**Stored data entries**
== == ==
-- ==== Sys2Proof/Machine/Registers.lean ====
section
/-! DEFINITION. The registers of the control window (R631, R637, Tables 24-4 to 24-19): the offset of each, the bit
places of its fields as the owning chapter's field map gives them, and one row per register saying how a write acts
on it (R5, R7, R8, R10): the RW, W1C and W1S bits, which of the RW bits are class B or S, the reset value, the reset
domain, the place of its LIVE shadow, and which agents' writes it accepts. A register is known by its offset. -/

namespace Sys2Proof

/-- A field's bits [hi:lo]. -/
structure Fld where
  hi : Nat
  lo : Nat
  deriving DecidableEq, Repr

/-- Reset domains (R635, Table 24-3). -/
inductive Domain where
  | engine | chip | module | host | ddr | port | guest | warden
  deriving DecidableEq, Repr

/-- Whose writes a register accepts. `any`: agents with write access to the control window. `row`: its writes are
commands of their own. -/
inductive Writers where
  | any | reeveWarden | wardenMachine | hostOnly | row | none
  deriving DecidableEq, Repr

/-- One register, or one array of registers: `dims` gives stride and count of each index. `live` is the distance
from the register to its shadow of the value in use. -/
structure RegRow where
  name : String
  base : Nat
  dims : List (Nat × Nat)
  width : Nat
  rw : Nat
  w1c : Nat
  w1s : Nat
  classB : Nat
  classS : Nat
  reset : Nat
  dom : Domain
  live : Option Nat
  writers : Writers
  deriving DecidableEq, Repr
== == ==
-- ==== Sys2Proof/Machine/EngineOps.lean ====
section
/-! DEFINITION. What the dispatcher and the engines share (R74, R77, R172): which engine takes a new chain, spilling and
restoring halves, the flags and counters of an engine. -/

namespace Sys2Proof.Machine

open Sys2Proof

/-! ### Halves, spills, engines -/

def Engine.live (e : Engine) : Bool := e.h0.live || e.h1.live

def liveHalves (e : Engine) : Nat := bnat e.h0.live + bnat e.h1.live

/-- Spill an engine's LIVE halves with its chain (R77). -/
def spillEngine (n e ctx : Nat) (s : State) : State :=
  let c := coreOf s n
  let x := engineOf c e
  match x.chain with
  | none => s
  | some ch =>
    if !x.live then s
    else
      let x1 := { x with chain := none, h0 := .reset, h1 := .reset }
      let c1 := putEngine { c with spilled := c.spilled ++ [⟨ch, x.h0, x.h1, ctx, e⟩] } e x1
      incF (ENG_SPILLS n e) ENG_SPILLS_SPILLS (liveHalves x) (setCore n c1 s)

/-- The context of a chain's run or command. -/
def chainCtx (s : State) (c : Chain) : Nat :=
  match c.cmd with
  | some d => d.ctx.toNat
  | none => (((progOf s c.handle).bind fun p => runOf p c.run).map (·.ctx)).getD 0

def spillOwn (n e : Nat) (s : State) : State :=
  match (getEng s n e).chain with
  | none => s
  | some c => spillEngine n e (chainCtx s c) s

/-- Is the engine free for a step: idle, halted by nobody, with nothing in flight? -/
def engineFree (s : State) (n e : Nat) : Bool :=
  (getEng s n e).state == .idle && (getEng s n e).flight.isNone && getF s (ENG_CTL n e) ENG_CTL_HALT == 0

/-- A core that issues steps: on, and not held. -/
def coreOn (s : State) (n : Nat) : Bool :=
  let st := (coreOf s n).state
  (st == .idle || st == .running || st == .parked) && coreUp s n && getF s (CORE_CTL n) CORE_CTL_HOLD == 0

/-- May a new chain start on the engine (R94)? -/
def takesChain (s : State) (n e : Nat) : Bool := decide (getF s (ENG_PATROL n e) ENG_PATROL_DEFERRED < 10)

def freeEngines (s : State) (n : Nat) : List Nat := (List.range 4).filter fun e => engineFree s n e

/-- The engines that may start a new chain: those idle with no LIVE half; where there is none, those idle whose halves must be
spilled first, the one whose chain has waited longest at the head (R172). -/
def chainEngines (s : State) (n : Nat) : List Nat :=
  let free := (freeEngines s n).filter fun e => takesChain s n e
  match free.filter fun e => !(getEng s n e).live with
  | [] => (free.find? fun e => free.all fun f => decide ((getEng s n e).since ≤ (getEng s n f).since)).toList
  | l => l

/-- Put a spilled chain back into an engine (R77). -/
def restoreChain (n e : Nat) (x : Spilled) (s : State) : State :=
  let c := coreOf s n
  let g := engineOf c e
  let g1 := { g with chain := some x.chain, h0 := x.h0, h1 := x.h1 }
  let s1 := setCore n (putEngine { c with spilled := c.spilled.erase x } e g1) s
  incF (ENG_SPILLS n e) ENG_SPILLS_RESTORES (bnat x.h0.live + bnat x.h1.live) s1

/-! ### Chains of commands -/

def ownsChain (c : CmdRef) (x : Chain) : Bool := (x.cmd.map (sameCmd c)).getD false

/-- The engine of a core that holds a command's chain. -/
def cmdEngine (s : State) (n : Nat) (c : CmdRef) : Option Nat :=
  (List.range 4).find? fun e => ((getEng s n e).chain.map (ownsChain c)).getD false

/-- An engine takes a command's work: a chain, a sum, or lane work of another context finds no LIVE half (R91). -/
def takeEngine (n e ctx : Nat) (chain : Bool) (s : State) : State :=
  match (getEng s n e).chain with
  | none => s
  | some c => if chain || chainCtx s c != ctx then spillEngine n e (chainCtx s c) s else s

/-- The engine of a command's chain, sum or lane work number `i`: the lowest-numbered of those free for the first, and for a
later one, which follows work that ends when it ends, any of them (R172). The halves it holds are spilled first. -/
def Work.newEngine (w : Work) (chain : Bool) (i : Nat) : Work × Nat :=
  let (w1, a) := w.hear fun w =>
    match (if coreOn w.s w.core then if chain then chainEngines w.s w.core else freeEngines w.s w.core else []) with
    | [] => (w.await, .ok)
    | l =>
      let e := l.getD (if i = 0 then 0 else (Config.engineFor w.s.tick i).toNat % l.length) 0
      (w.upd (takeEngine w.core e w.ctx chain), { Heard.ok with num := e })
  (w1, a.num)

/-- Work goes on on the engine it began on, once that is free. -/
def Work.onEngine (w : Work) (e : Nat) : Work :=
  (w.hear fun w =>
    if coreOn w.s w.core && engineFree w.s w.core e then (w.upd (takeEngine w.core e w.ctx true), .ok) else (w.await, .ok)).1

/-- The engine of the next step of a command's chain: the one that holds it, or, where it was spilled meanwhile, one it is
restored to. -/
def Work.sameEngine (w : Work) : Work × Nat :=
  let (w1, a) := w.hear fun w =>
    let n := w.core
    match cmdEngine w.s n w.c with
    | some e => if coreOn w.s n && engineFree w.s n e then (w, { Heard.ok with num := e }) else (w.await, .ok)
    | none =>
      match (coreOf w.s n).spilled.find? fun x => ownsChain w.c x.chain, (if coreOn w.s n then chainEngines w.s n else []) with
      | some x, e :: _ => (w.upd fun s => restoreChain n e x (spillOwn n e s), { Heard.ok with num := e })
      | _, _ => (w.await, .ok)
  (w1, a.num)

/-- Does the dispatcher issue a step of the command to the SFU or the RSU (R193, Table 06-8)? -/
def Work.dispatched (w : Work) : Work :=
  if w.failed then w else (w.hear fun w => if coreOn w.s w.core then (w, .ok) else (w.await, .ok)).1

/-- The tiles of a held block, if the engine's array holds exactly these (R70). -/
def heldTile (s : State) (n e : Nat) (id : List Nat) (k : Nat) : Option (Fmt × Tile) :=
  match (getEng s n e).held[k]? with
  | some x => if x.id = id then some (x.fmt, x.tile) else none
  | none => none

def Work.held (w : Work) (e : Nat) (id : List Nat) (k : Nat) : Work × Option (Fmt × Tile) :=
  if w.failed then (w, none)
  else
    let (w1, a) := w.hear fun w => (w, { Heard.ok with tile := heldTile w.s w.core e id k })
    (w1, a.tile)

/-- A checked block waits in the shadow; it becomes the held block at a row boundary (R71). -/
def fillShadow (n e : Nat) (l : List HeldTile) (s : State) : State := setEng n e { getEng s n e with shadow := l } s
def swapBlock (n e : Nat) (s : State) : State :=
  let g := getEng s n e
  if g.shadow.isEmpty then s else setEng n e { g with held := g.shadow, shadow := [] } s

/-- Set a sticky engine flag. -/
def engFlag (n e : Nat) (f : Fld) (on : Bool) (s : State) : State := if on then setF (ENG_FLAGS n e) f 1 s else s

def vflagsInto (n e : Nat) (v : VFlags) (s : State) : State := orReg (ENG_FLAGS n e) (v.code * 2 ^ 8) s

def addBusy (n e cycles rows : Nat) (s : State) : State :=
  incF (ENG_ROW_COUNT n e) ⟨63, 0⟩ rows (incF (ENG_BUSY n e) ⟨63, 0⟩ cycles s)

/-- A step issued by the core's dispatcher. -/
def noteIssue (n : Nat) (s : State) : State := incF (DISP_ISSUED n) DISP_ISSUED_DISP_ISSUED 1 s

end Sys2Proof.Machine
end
== == ==
**Task goal**
Going back to the entries above, set down exactly the lines that begin at the one with "def Work.sameEngine (w" and end at the one with "def Work.held (w", both included, and nothing else.

**Solution to this problem**
def Work.sameEngine (w : Work) : Work × Nat :=
  let (w1, a) := w.hear fun w =>
    let n := w.core
    match cmdEngine w.s n w.c with
    | some e => if coreOn w.s n && engineFree w.s n e then (w, { Heard.ok with num := e }) else (w.await, .ok)
    | none =>
      match (coreOf w.s n).spilled.find? fun x => ownsChain w.c x.chain, (if coreOn w.s n then chainEngines w.s n else []) with
      | some x, e :: _ => (w.upd fun s => restoreChain n e x (spillOwn n e s), { Heard.ok with num := e })
      | _, _ => (w.await, .ok)
  (w1, a.num)

/-- Does the dispatcher issue a step of the command to the SFU or the RSU (R193, Table 06-8)? -/
def Work.dispatched (w : Work) : Work :=
  if w.failed then w else (w.hear fun w => if coreOn w.s w.core then (w, .ok) else (w.await, .ok)).1

/-- The tiles of a held block, if the engine's array holds exactly these (R70). -/
def heldTile (s : State) (n e : Nat) (id : List Nat) (k : Nat) : Option (Fmt × Tile) :=
  match (getEng s n e).held[k]? with
  | some x => if x.id = id then some (x.fmt, x.tile) else none
  | none => none

def Work.held (w : Work) (e : Nat) (id : List Nat) (k : Nat) : Work × Option (Fmt × Tile) :=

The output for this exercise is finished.